#### Dataset content:
↓↓↓
-- ==== Sys2Proof/Config.lean ====
section
/-! DEFINITION. The parameters of spec 00 R6 (fixed for a run, spec 10 R38), their defaults, the fixed sizes, and the
two free values: the random byte the host answers (spec 60 R188) and what the scratch word holds between steps
(spec 10 R34). -/

namespace Sys2Proof

/-- The three policies the source orders the implementer to choose among (spec 20 R57, 41 R100; decisions D1, D2). -/
inductive BoundsPolicy where
  | fault
  | wrap
  | clamp
  deriving DecidableEq, Repr

/-- What becomes of a sprite pixel past the screen's edge: DRAW_EDGE (spec 44 R157; decision D3). -/
inductive DrawEdge where
  | linear
  | clip
  | wrap
  deriving DecidableEq, Repr

/-- Which register a shift reads: SHIFT_SOURCE (spec 42 R128; decision D4). -/
inductive ShiftSource where
  | vx
  | vy
  deriving DecidableEq, Repr

/-- The parameters of spec 00 R6 that are not fixed by the source. -/
structure Config where
  /-- OOB_POLICY, for memory, the frame buffer's end and the key index (spec 20 R57, 44 R157, 41 R101). -/
  oob : BoundsPolicy
  /-- STACK_POLICY (spec 41 R100). -/
  stackPolicy : BoundsPolicy
  /-- DRAW_EDGE (spec 44 R157). -/
  drawEdge : DrawEdge
  /-- SHIFT_SOURCE (spec 42 R128, R130). -/
  shiftSource : ShiftSource
  /-- STRICT_DECODE (spec 30 R82). -/
  strictDecode : Bool
  /-- GLYPH_DATA, in address order from GLYPH_BASE (spec 20 R55). -/
  glyphData : Vector Byte 80
  /-- ON_PATTERN, the word the host sees for a cell that is on (spec 10 R32). -/
  onPattern : BitVec 32
  deriving DecidableEq, Repr

/-- MEM_SIZE (spec 00 R6). -/
def Config.memSize : Nat := 4096

/-- PROGRAM_BASE, the load address and initial pc (spec 00 R6). -/
def Config.programBase : Nat := 0x200

/-- MAX_IMAGE (spec 00 R6, 60 R186). -/
def Config.maxImage : Nat := 3584

/-- GLYPH_BASE (spec 00 R6, 20 R55). -/
def Config.glyphBase : Nat := 0x000

/-- The default GLYPH_DATA of spec 20 R55 (decision D13). UNVERIFIED: general knowledge by the spec's own word, so
a claim about a digit's pixels rests on it (unsafe; log entry 8). -/
def Config.defaultGlyphs : Vector Byte 80 :=
  #v[0xF0, 0x90, 0x90, 0x90, 0xF0,  0x20, 0x60, 0x20, 0x20, 0x70,
     0xF0, 0x10, 0xF0, 0x80, 0xF0,  0xF0, 0x10, 0xF0, 0x10, 0xF0,
     0x90, 0x90, 0xF0, 0x10, 0x10,  0xF0, 0x80, 0xF0, 0x10, 0xF0,
     0xF0, 0x80, 0xF0, 0x90, 0xF0,  0xF0, 0x10, 0x20, 0x40, 0x40,
     0xF0, 0x90, 0xF0, 0x90, 0xF0,  0xF0, 0x90, 0xF0, 0x10, 0xF0,
     0xF0, 0x90, 0xF0, 0x90, 0x90,  0xE0, 0x90, 0xE0, 0x90, 0xE0,
     0xF0, 0x80, 0x80, 0x80, 0xF0,  0xE0, 0x90, 0x90, 0x90, 0xE0,
     0xF0, 0x80, 0xF0, 0x80, 0xF0,  0xF0, 0x80, 0xF0, 0x80, 0x80]

/-- The defaults of spec 00 R6. -/
def Config.default : Config where
  oob := .fault
  stackPolicy := .fault
  drawEdge := .linear
  shiftSource := .vx
  strictDecode := false
  glyphData := Config.defaultGlyphs
  onPattern := 0xFFFFFFFF

/-- FREE VALUE: the host's answer to the `n`-th request on the random-byte port, any byte under no law
(spec 60 R188; decision D10; log entry 5). It has no body, so nothing can be proved of it. -/
opaque Config.randomByte : Nat → Byte

/-- FREE VALUE: what the scratch word `w` holds after the `n`-th completed step, where the spec gives it no value
(spec 10 R34, 93 U7; log entry 4). It has no body, so nothing can be proved of it. -/
opaque Config.lapsedWord : Nat → Word

end Sys2Proof
end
↑↑↑
#### Task details:
Beginning at the line that contains "opaque Config.lapsedWord : Nat → Word", retype each line of the listing up to and including the last one, exactly as it stands, and nothing else.

#### Task answer:
opaque Config.lapsedWord : Nat → Word

end Sys2Proof
end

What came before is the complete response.